Fralin researchers examine whether beneficial bacteria could rescue threatened amphibians

September 22, 2015

Researchers swabbing newts
Jeni Walke, right, a postdoctoral associate in biological sciences at Virginia Tech, swabs newts with Matthew Becker, a former graduate student in the same lab.

Skin bacteria could be the best defense that frogs and salamanders have for protection against dangerous diseases like chytrid fungus. 

By culturing and sequencing the DNA of naturally occurring bacteria living on the skin of four amphibian species in Virginia, Virginia Tech researchers found samples that could be useful for developing probiotic treatments for amphibians.

"There is a lot of interest in using these beneficial bacteria as probiotics to protect amphibians from disease," said Jeni Walke, a postdoctoral researcher at Virginia Tech. "As with many applications of microbiology, using probiotics requires having bacteria that can be grown in the laboratory and then, in this case, applied to amphibians."

Specifically, Walke and her team found distinct microbial communities across amphibian species with many of the dominant bacteria represented by cultures, some of which are known to contribute to disease resistance in hosts. Some species of skin bacteria produce antifungals, which, with the help of scientists, can be developed into chytrid fungus-fighting probiotics. The results were published in the journal Applied and Environmental Microbiology.

Chytrid fungus causes a disease called chytridiomycosis, which is rapidly spreading across the world and already threatens about 500 amphibian species. The disease disrupts amphibian skin, potentially resulting in death. 

Scientists believe chytrid fungus may be the greatest disease-caused loss of biodiversity in recorded history. Many factors are at play, including amphibian behavior, biological defenses, and environmental conditions. Human-driven changes such as climate change, invasive species, pollution, and habitat degradation further complicate the problem.
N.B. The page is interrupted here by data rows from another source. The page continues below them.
/-! ### One bit step and one byte -/

theorem crcBit_xor (poly r s : Byte) (a b : Bool) :
    crcBit poly (r ^^^ s) (a ^^ b) = crcBit poly r a ^^^ crcBit poly s b := by
  have hmix : ((r ^^^ s).getLsbD 0 != (a ^^ b)) = ((r.getLsbD 0 != a) ^^ (s.getLsbD 0 != b)) := by
    simp [Bool.xor_left_comm]
  simp only [crcBit, hmix, BitVec.ushiftRight_xor_distrib]
  cases r.getLsbD 0 != a <;> cases s.getLsbD 0 != b
  · rfl
  · exact BitVec.xor_assoc _ _ _
  · change r >>> 1 ^^^ s >>> 1 ^^^ poly = r >>> 1 ^^^ poly ^^^ s >>> 1
    ac_rfl
  · have hcancel : r >>> 1 ^^^ poly ^^^ (s >>> 1 ^^^ poly) = r >>> 1 ^^^ s >>> 1 ^^^ (poly ^^^ poly) := by ac_rfl
    simp [hcancel]

theorem crcByte_xor (poly r s a b : Byte) :
    crcByte poly (r ^^^ s) (a ^^^ b) = crcByte poly r a ^^^ crcByte poly s b :=
  List.foldl_hom₂ _ (· ^^^ ·) _ _ _ _ _ fun r s k => by rw [BitVec.getLsbD_xor, crcBit_xor]

/-- The bit steps of a byte equal to the register only shift (`43_checksum.md` R173). -/
theorem crcBits_self (poly c : Byte) (n : Nat) :
    (List.range n).foldl (fun r k => crcBit poly r (c.getLsbD k)) c = c >>> n := by
  induction n with
  | zero => simp
  | succ n ih =>
    have hmix : ((c >>> n).getLsbD 0 != c.getLsbD n) = false := by simp
    rw [List.range_succ, List.foldl_append, ih, List.foldl_cons, List.foldl_nil, crcBit, hmix,
      if_neg Bool.false_ne_true, BitVec.shiftRight_add]

@[simp] theorem crcByte_self (poly c : Byte) : crcByte poly c c = 0 :=
  (crcBits_self poly c 8).trans (BitVec.ushiftRight_eq_zero le_rfl)

/-- The shift clears bit 7, so a step that mixed in a polynomial with that bit set does not end in zero. -/
theorem eq_zero_of_crcBit_eq_zero {poly r : Byte} (hp : poly.msb = true) (h : crcBit poly r false = 0) : r = 0 := by
  rw [crcBit] at h
  split at h
  · have hpoly : r >>> 1 = poly := BitVec.xor_eq_zero_iff.1 h
    simp [← hpoly, BitVec.msb_ushiftRight] at hp
  next hbit =>
    have heven : r.toNat % 2 = 0 := by simpa [BitVec.getLsbD, Nat.testBit_zero] using hbit
    bv_omega

/-- Zero bits clear the register only where it is clear. -/
theorem eq_zero_of_crcBits_zero {poly : Byte} (hp : poly.msb = true) (l : List Nat) {c : Byte}
    (h : l.foldl (fun r k => crcBit poly r ((0 : Byte).getLsbD k)) c = 0) : c = 0 := by
  induction l generalizing c with
  | nil => exact h
  | cons k l ih =>
    rw [List.foldl_cons, BitVec.ofNat_eq_ofNat, BitVec.getLsbD_zero] at h
    exact eq_zero_of_crcBit_eq_zero hp (ih h)

/-- A byte clears the register exactly when it is the register's value. -/
theorem crcByte_eq_zero_iff {poly c b : Byte} (hp : poly.msb = true) : crcByte poly c b = 0 ↔ c = b := by
  constructor
  · intro h
    have hdiff : crcByte poly (c ^^^ b) 0 = 0 := by
      simpa [h] using crcByte_xor poly c b b b
    exact BitVec.xor_eq_zero_iff.1 (eq_zero_of_crcBits_zero hp _ hdiff)
  · rintro rfl
    exact crcByte_self poly c

/-! ### Byte strings -/

@[simp] theorem crc8_append_singleton (poly : Byte) (d : List Byte) (b : Byte) :
    crc8 poly (d ++ [b]) = crcByte poly (crc8 poly d) b := by
  simp [crc8]

/-- Linearity from any two registers: that of a byte, along both strings. -/
theorem foldl_crcByte_zipWith_xor (poly : Byte) {a b : List Byte} (h : a.length = b.length) (r s : Byte) :
    (List.zipWith (· ^^^ ·) a b).foldl (crcByte poly) (r ^^^ s) =
      a.foldl (crcByte poly) r ^^^ b.foldl (crcByte poly) s := by
  induction a generalizing b r s with
  | nil =>
    cases b with
    | nil => rfl
    | cons y b => cases h
  | cons x a ih =>
    cases b with
    | nil => cases h
    | cons y b =>
      simp only [List.zipWith_cons_cons, List.foldl_cons, crcByte_xor]
      exact ih (Nat.succ.inj h) _ _

theorem crc8_replicate_zero (poly : Byte) (n : Nat) : crc8 poly (List.replicate n 0) = 0 := by
  induction n with
  | zero => rfl
  | succ n ih => rw [List.replicate_succ', crc8_append_singleton, ih, crcByte_self]

/-! ### Identifiers -/

theorem idValid_iff {c : ConfigRecord} {id : Identifier} :
    idValid c id = true ↔ crc8 c.crcPoly (idFirst7 id) = idByte id 7 := beq_iff_eq

theorem toList_eq_idFirst7_append (id : Identifier) : id.toList = idFirst7 id ++ [idByte id 7] := by
  obtain ⟨⟨l⟩, hl⟩ := id
  match l, hl with
  | [b0, b1, b2, b3, b4, b5, b6, b7], _ => rfl

theorem idValid_iff_crc8_toList_eq_zero {c : ConfigRecord} (hp : c.crcPoly.msb = true) (id : Identifier) :
    idValid c id = true ↔ crc8 c.crcPoly id.toList = 0 := by
  rw [idValid_iff, toList_eq_idFirst7_append, crc8_append_singleton, crcByte_eq_zero_iff hp]

/-- The first seven bytes decide the last one of a valid identifier (`43_checksum.md` R174). -/
theorem eq_of_idValid_of_idFirst7_eq {c : ConfigRecord} {x y : Identifier} (hx : idValid c x = true)
    (hy : idValid c y = true) (h : idFirst7 x = idFirst7 y) : x = y := by
  have hlast : idByte x 7 = idByte y 7 := by rw [← idValid_iff.1 hx, h, idValid_iff.1 hy]
  rw [← Vector.toList_inj, toList_eq_idFirst7_append, h, hlast, ← toList_eq_idFirst7_append]

/-! ### The statements -/

/-- Settles O23: linearity goes from the bit step to the byte and from the byte to the string. -/
theorem crc8IsLinear : Obligations.Crc8IsLinear :=
  ⟨fun poly _ _ h => foldl_crcByte_zipWith_xor poly h 0 0, crc8_replicate_zero,
    fun c => ⟨idValid_iff.2 (crc8_replicate_zero c.crcPoly 7), fun _ _ => eq_of_idValid_of_idFirst7_eq⟩⟩

/-- Settles O24: the last byte is the register's own value. -/
theorem crc8OfStringAndChecksumIsZero : Obligations.Crc8OfStringAndChecksumIsZero := by
  intro poly d
  rw [crc8_append_singleton, crcByte_self]

/-- Settles O25: bit 7 of 0x8C is set, so the eighth byte clears the register only as its own value. -/
theorem validIffChecksumOfAllEightIsZero : Obligations.ValidIffChecksumOfAllEightIsZero := by
  intro c b0 b1 b2 b3 b4 b5 b6 b7 hc
  have hp : c.crcPoly.msb = true := by rw [hc]; rfl
  exact ⟨idValid_iff, idValid_iff_crc8_toList_eq_zero hp _⟩

/-- Settles O22: 0x30 is the code of `CRC8`, and its operand bytes are read back. -/
theorem crc8ReturnsChecksum : Obligations.Crc8ReturnsChecksum := by
  intro d s
  refine ⟨rfl, fun hd => decode_eq_ok_iff.2 ⟨.crc8, rfl, ?_⟩⟩
  simpa [operandBytes, opOf] using operands_operandBytes (c := s.conf) (i := .crc8 d) (decide_eq_true hd) []

/-- Settles O26: the checksums evaluated; the identifier is valid by the last of its running values but one. -/
theorem crc8WorkedValues : Obligations.Crc8WorkedValues := by
  refine ⟨by decide, by decide, by decide, by decide +kernel, by decide +kernel, fun c hc => idValid_iff.2 ?_⟩
  rw [hc]
  decide +kernel

end Sys2Proof.Machine
end
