-- ==== Sys2Proof/Machine/Synthesizer.lean ====
section
/-! DEFINITION. The command SYNTH (42_synthesizer.md R155). -/

namespace Sys2Proof.Machine

/-- The checks of SYNTH in their order: CPFRAC, then FREQLEN (60_exceptions.md R211). -/
def synthError (s : State) : Option CommandError := firstError (fractionError s) (vectorError s)

/-- SYNTH with a given value of the parameter SYNTH_IMPL (42_synthesizer.md R152, R155). -/
def execSynthWith (impl : Config.SynthImpl) (s : State) : Host.Outcome State Fault Refusal :=
  .next (completeWith (opcode .synth) (synthError s) (synthWritesWith impl s) s)

/-- SYNTH: the completion step of the word 0x3 (42_synthesizer.md R155). -/
def execSynth (s : State) : Host.Outcome State Fault Refusal := execSynthWith synthImpl s

end Sys2Proof.Machine
end

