-- ==== Sys2Proof/Machine/Reference.lean ====
section
/-! DEFINITION. The exact reference values the spec speaks of (00_scope.md R10, R13): what real number a
binary64 denotes, correct rounding, the exact constellation point, and the reference transform with its
accuracy bound (42_synthesizer.md R150 to R152), over the real numbers. The step computes the same values exactly
with `Sys2Proof.Machine.Surd`; these say what a stored or computed binary64 is compared with. -/

namespace Sys2Proof.Machine

/-- `b` is RN(x): the binary64 nearest to x, ties to even, +0.0 for x = 0 (00_scope.md R10), for an x in the
range of the finite values. -/
def IsRN (b : Word) (x : ℝ) : Prop :=
  f64Finite b = true ∧
  (∀ b', f64Finite b' = true → |(f64Value b : ℝ) - x| ≤ |(f64Value b' : ℝ) - x|) ∧
  (∀ b', f64Finite b' = true → f64Value b' ≠ f64Value b →
    |(f64Value b : ℝ) - x| = |(f64Value b' : ℝ) - x| → b.getLsbD 0 = false) ∧
  (x = 0 → b = 0)

/-- The integer nearest to x, a tie going to the even one. -/
noncomputable def roundHalfEven (x : ℝ) : ℤ :=
  if Int.fract x < 1 / 2 then ⌊x⌋
  else if 1 / 2 < Int.fract x then ⌊x⌋ + 1
  else if ⌊x⌋ % 2 = 0 then ⌊x⌋
  else ⌊x⌋ + 1

/-- The exponent of the last place of the binary64 values near a nonzero x of magnitude below 2^1024. -/
noncomputable def lastPlaceOf (x : ℝ) : ℤ := max (Int.log 2 |x| - 52) (-1074)

/-- RN(x) (00_scope.md R10): the magnitude rounded to a multiple of its last place, ties to even, with the sign of
x in bit 63; +0.0 for x = 0. A significand that rounds up to 2^53 carries into the exponent field. For x in the
range of the finite values. -/
noncomputable def roundToBinary64 (x : ℝ) : Word :=
  if x = 0 then 0
  else
    withSign (decide (x < 0)) (BitVec.ofInt 64
      ((lastPlaceOf x + 1074) * 2 ^ 52 + roundHalfEven (|x| / (2 : ℝ) ^ lastPlaceOf x)))

/-- K = 1/sqrt(42) in exact arithmetic (40_mapper.md R103). -/
noncomputable def scaleK : ℝ := 1 / √42

/-- The exact point K * (ILEV + j * QLEV) of a code under the default level map (40_mapper.md R104). -/
noncomputable def exactPoint (c : BitVec 6) : ℂ := ⟨scaleK * (rom c).ilev, scaleK * (rom c).qlev⟩

/-- The scale s of NORM.POLICY (42_synthesizer.md R151). -/
noncomputable def refScale (policy : BitVec 1) : ℝ := if policy = 0 then 1 else √(64 / 48)

/-- y_ref[n], the reference transform, evaluated exactly (42_synthesizer.md R150). -/
noncomputable def refSample (s : ℝ) (X : Fin 64 → ℂ) (n : Fin 64) : ℂ :=
  s * (1 / 64) * ∑ k : Fin 64, X k * Complex.exp (Complex.I * (2 * Real.pi * k.val * n.val / 64 : ℝ))

/-- The bound B = s * (1/64) * sum of |Re X[k]| + |Im X[k]| (42_synthesizer.md R152). -/
noncomputable def refBound (s : ℝ) (X : Fin 64 → ℂ) : ℝ :=
  s * (1 / 64) * ∑ k : Fin 64, (|(X k).re| + |(X k).im|)

/-- The complex numbers that a vector of 64 finite pairs holds (42_synthesizer.md R150). -/
noncomputable def complexOf (X : Config.Samples) (k : Fin 64) : ℂ :=
  ⟨(f64Value (X[k]).1 : ℝ), (f64Value (X[k]).2 : ℝ)⟩

/-- Every component is finite with magnitude at most 2^1000, the premise of R152's accuracy condition. -/
def Moderate (X : Config.Samples) : Prop :=
  ∀ k : Fin 64, f64Finite (X[k]).1 = true ∧ |f64Value (X[k]).1| ≤ 2 ^ 1000 ∧
    f64Finite (X[k]).2 = true ∧ |f64Value (X[k]).2| ≤ 2 ^ 1000

/-- The block Y meets the bounds of R152's accuracy condition for the input X. -/
def AccurateBlock (Y : Config.Samples) (eps : ℝ) (X : Config.Samples) (policy : BitVec 1) : Prop :=
  ∀ n : Fin 64,
    f64Finite (Y[n]).1 = true ∧ f64Finite (Y[n]).2 = true ∧
    |(f64Value (Y[n]).1 : ℝ) - (refSample (refScale policy) (complexOf X) n).re| ≤
      eps * refBound (refScale policy) (complexOf X) ∧
    |(f64Value (Y[n]).2 : ℝ) - (refSample (refScale policy) (complexOf X) n).im| ≤
      eps * refBound (refScale policy) (complexOf X)

/-- The numerics `impl` meet the accuracy condition of 42_synthesizer.md R152 on the input X. -/
def SynthAccurateAt (impl : Config.SynthImpl) (eps : ℝ) (X : Config.Samples) (policy : BitVec 1) : Prop :=
  Moderate X → AccurateBlock (impl X policy) eps X policy

/-- The range of the OPEN parameter SYNTH_EPS (42_synthesizer.md R152). Log 8. -/
def SynthEpsLegal (eps : ℝ) : Prop := 1 / 2 ^ 53 ≤ eps ∧ eps ≤ 1 / 10 ^ 9

/-- Some finite binary64 lies within eps * B of y, so the bound of 42_synthesizer.md R152 can be met there. -/
def PartReachable (eps y B : ℝ) : Prop := ∃ v, f64Finite v = true ∧ |(f64Value v : ℝ) - y| ≤ eps * B

/-- What 42_synthesizer.md R152 asks of one part v of a sample with reference y: it is finite, and within eps * B
of y. DEDUCED: the bound is asked wherever any binary64 meets it, since R152 asks it of every part, which no
function can give (log 7). -/
def PartLawful (v : Word) (eps y B : ℝ) : Prop :=
  f64Finite v = true ∧ (PartReachable eps y B → |(f64Value v : ℝ) - y| ≤ eps * B)

/-- Both parts of every sample of the block Y obey the law for the input X. -/
def LawfulBlock (Y : Config.Samples) (eps : ℝ) (X : Config.Samples) (policy : BitVec 1) : Prop :=
  ∀ n : Fin 64,
    PartLawful (Y[n]).1 eps (refSample (refScale policy) (complexOf X) n).re
      (refBound (refScale policy) (complexOf X)) ∧
    PartLawful (Y[n]).2 eps (refSample (refScale policy) (complexOf X) n).im
      (refBound (refScale policy) (complexOf X))

/-- The law of the parameters SYNTH_IMPL and SYNTH_EPS (42_synthesizer.md R152): SYNTH_EPS is in its range, and on
every moderate input every part of the output is finite and, where any binary64 is, within the bound. Determinism
and totality hold by the type of SYNTH_IMPL. -/
def SynthAdmissible (impl : Config.SynthImpl) (eps : ℝ) : Prop :=
  SynthEpsLegal eps ∧ ∀ X policy, Moderate X → LawfulBlock (impl X policy) eps X policy

/-- SYNTH_REF, the correctly rounded reference (42_synthesizer.md R152). -/
noncomputable def synthRef (X : Config.Samples) (policy : BitVec 1) : Config.Samples :=
  Vector.ofFn fun n =>
    (roundToBinary64 (refSample (refScale policy) (complexOf X) n).re,
      roundToBinary64 (refSample (refScale policy) (complexOf X) n).im)

/-- The accuracy condition of R152 read literally: on every input. No numerics meet it (log 7), so no statement
takes it as a premise. -/
def SynthAccurateEverywhere (impl : Config.SynthImpl) (eps : ℝ) : Prop :=
  ∀ X policy, SynthAccurateAt impl eps X policy

/-- The subcarrier vector whose bin 0 is the smallest positive binary64, 2^-1074, and every other part +0.0. -/
def smallestSpectrum : Config.Samples := Vector.ofFn fun k => (if k.val = 0 then 1 else 0, 0)

end Sys2Proof.Machine
end

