theorem step_write_of_idle (hidle : s.seq = .idle) (hsup : accessSupported off 8 = true)
    (hi : s.inputs = .write off 8 v :: rest) :
    step s = .next (({ s with inputs := rest } : State).writeAt v (locationAt off)) := by
  have htaken : ({ s with inputs := rest } : State).seq = .idle := hidle
  rw [step_eq_takeInput hi hsup (by simp [hidle]), takeInput_write_of_idle htaken]

/-- Settles O43: such an access is not supported, so its step is the refusal. -/
theorem unsupportedAccessIsRefused : Obligations.UnsupportedAccessIsRefused := by
  intro s off size v rest hidle hbad hi
  have hsup : accessSupported off size = false := by
    rw [← Bool.not_eq_true, accessSupported_iff]
    omega
  obtain hi | hi := hi <;> exact step_of_unsupported_of_idle hidle hi hsup

/-! ### Read-only locations -/

theorem writeAt_of_isReadOnly (s : State) (v : Word) (h : isReadOnly l = true) : s.writeAt v l = s := by
  cases l with
  | ctrl | status | cmd | norm | cpfrac | pilotRe | pilotIm | bitlen | symcnt | freqlen => cases h
  | bitbuf | symCode | symRe | symIm | symMag | symPh | freqRe | freqIm => cases h
  | _ => rfl

/-- Settles O37: the step is the write of the location, which is none. -/
theorem readOnlyWriteHasNoEffect : Obligations.ReadOnlyWriteHasNoEffect := by
  intro s off v rest hidle hsup hro hi
  rw [step_write_of_idle hidle hsup hi, writeAt_of_isReadOnly _ v hro]

/-! ### What a written location reads back -/

/-- A word cut to its low `k` bits and read as a word again is the word with the other bits masked. -/
theorem setWidth_setWidth_eq_and (v : Word) (k : Nat) :
    (v.setWidth k).setWidth 64 = v &&& BitVec.ofNat 64 (2 ^ k - 1) := by
  refine BitVec.eq_of_getLsbD_eq fun i hi => ?_
  simp only [BitVec.getLsbD_setWidth, BitVec.getLsbD_and, BitVec.getLsbD_ofNat, Nat.testBit_two_pow_sub_one, hi,
    decide_true, Bool.true_and, Bool.and_comm]

/-- Settles O35: by the two equations of each location, for its write and for its read. -/
theorem writtenLocationReadsBackTruncated : Obligations.WrittenLocationReadsBackTruncated := by
  intro s v
  refine ⟨?ctrl, setWidth_setWidth_eq_and v 1, rfl, rfl, rfl, setWidth_setWidth_eq_and v 16,
    setWidth_setWidth_eq_and v 16, setWidth_setWidth_eq_and v 16, fun p => ?bitbuf, fun g => ?symCode,
    fun g => ?symbol, fun b => ?bin⟩
  case ctrl => exact BitVec.and_one_eq_setWidth_ofBool_getLsbD.symm
  case bitbuf => simpa using setWidth_setWidth_eq_and v 8
  case symCode => simpa using setWidth_setWidth_eq_and v 6
  case symbol | bin => simp

/-! ### What a write leaves alone -/

theorem getElem_set_of_ne {α : Type} {n : Nat} (cells : Vector α n) (x : α) {i j : Fin n} (h : j ≠ i) :
    (cells.set i.val x)[j] = cells[j] :=
  Vector.getElem_set_ne _ _ fun hij => h (Fin.ext hij.symm)

/-- A write of one location, other than a command, keeps what every other location reads: each has storage of its
own (10_state.md R21). -/
theorem valueAt_writeAt_of_ne (s : State) (v : Word) (hcmd : m ≠ .cmd) (hne : l ≠ m) :
    (s.writeAt v m).valueAt l = s.valueAt l := by
  cases m with
  | cmd => exact absurd rfl hcmd
  | ctrl => cases l with | ctrl => exact absurd rfl hne | _ => rfl
  | status => cases l with | status => exact absurd rfl hne | _ => rfl
  | norm => cases l with | norm => exact absurd rfl hne | _ => rfl
  | cpfrac => cases l with | cpfrac => exact absurd rfl hne | _ => rfl
  | pilotRe => cases l with | pilotRe => exact absurd rfl hne | _ => rfl
  | pilotIm => cases l with | pilotIm => exact absurd rfl hne | _ => rfl
  | bitlen => cases l with | bitlen => exact absurd rfl hne | _ => rfl
  | symcnt => cases l with | symcnt => exact absurd rfl hne | _ => rfl
  | freqlen => cases l with | freqlen => exact absurd rfl hne | _ => rfl
  | bitbuf i =>
    cases l with
    | bitbuf j => exact congrArg (BitVec.setWidth 64) (getElem_set_of_ne _ _ (mt (congrArg _) hne))
    | _ => rfl
  | symCode i =>
    cases l with
    | symCode j => exact congrArg (BitVec.setWidth 64) (getElem_set_of_ne _ _ (mt (congrArg _) hne))
    | _ => rfl
  | symRe i => cases l with | symRe j => exact getElem_set_of_ne _ _ (mt (congrArg _) hne) | _ => rfl
  | symIm i => cases l with | symIm j => exact getElem_set_of_ne _ _ (mt (congrArg _) hne) | _ => rfl
  | symMag i => cases l with | symMag j => exact getElem_set_of_ne _ _ (mt (congrArg _) hne) | _ => rfl
  | symPh i => cases l with | symPh j => exact getElem_set_of_ne _ _ (mt (congrArg _) hne) | _ => rfl
  | freqRe i => cases l with | freqRe j => exact getElem_set_of_ne _ _ (mt (congrArg _) hne) | _ => rfl
  | freqIm i => cases l with | freqIm j => exact getElem_set_of_ne _ _ (mt (congrArg _) hne) | _ => rfl
  | _ => rfl

/-- The step of a write at the offset of a location is the write of that location. -/
theorem idleWriteGives_offsetOf (hidle : s.seq = .idle) (hl : l ≠ .reserved) (v : Word) (rest : List BusInput) :
    IdleWriteGives s (offsetOf l) v rest (({ s with inputs := rest } : State).writeAt v l) := by
  intro hi
  rw [step_write_of_idle hidle (accessSupported_offsetOf l) hi, locationAt_offsetOf hl]

/-- The low bits of a word are the word cut to that width, by computation. -/
theorem registerWritesTakeEffect (hidle : s.seq = .idle) (v : Word) (rest : List BusInput) :
    RegisterWritesTakeEffect s v rest := by
  have hwrite (l : Location) (hl : l ≠ .reserved) := idleWriteGives_offsetOf hidle hl v rest
  exact ⟨hwrite .ctrl nofun, hwrite .norm nofun, hwrite .cpfrac nofun, hwrite .pilotRe nofun, hwrite .pilotIm nofun,
    hwrite .bitlen nofun, hwrite .symcnt nofun, hwrite .freqlen nofun⟩

theorem bufferWritesTakeEffect (hidle : s.seq = .idle) (v : Word) (rest : List BusInput) :
    BufferWritesTakeEffect s v rest := by
  have hwrite (l : Location) (hl : l ≠ .reserved) := idleWriteGives_offsetOf hidle hl v rest
  exact ⟨fun p => hwrite (.bitbuf p) nofun,
    fun g => ⟨hwrite (.symCode g) nofun, hwrite (.symRe g) nofun, hwrite (.symIm g) nofun, hwrite (.symMag g) nofun,
      hwrite (.symPh g) nofun⟩,
    fun b => ⟨hwrite (.freqRe b) nofun, hwrite (.freqIm b) nofun⟩⟩

/-- Settles O36: the step is the write of its location, and no two locations share storage. -/
theorem idleWriteTouchesOneLocation : Obligations.IdleWriteTouchesOneLocation := by
  refine ⟨fun s v rest hidle => ⟨registerWritesTakeEffect hidle v rest, bufferWritesTakeEffect hidle v rest⟩, ?_⟩
  intro s off v l hidle hcmd hne
  obtain ⟨hbusy, -⟩ | ⟨-, hwrite⟩ := hostWrite_cases s off v
  · simp [hidle] at hbusy
  · rw [hwrite, valueAt_writeAt_of_ne s v hcmd hne]

end Sys2Proof.Machine
end

section
/-! SUPPORT. O34, O33: a host read (20_memory.md R65, R71). What stands at each offset of the map is the value of the
location it names; the step that takes a read appends that value, or a free one at the offsets of VOLATILE while
BUSY. -/

namespace Sys2Proof.Machine

variable {s : State} {off : Nat} {rest : List BusInput} {l : Location}
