-- ==== Sys2Proof/Word.lean ====
section
/-! DEFINITION. The words of the Kyura K2 and the sparse maps its state is made of.

A `SMap` is a list of (key, value) pairs; its reading and writing are in Machine/Ops.lean. -/

namespace Sys2Proof

/-- A byte (R2). -/
abbrev Byte := BitVec 8

/-- A scalar register's word, 64 bits (R87). -/
abbrev Word := BitVec 64

/-- The 256-byte image of a vector register (R87, R88). -/
abbrev VWord := BitVec 2048

/-- A bundle: header and seven syllables (R76). -/
abbrev Bundle := BitVec 256

/-- A table indexed by numbers, held as the list of its entries that differ from the table's default. -/
abbrev SMap (α : Type) := List (Nat × α)

/-- Memory: the bytes that differ from what an unlisted address reads as, by rising address. -/
abbrev Memory := List (Nat × Byte)

end Sys2Proof
end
Walke works in the laboratory of Lisa Belden, an associate professor of biological sciences in the College of Science, a Fralin Life Science Institute affiliate, and a Global Change Center affiliate. Belden’s team is interested in how a frog’s skin microbiome, or the collection of bacteria on its skin, helps it survive chytrid fungus exposure.

"A chytrid fungus is responsible for many amphibian population declines and extinctions across the world, which is likely the greatest disease-associated loss of biodiversity in recorded history,” Belden said. “While many declines from this fungus have occurred in tropical frogs, a new chytrid fungus has been identified in Europe that infects and kills salamanders. As we live in the global hotspot for salamander diversity, we hope our probiotic research on local amphibians will be far enough along to be useful once that fungus arrives in the U.S."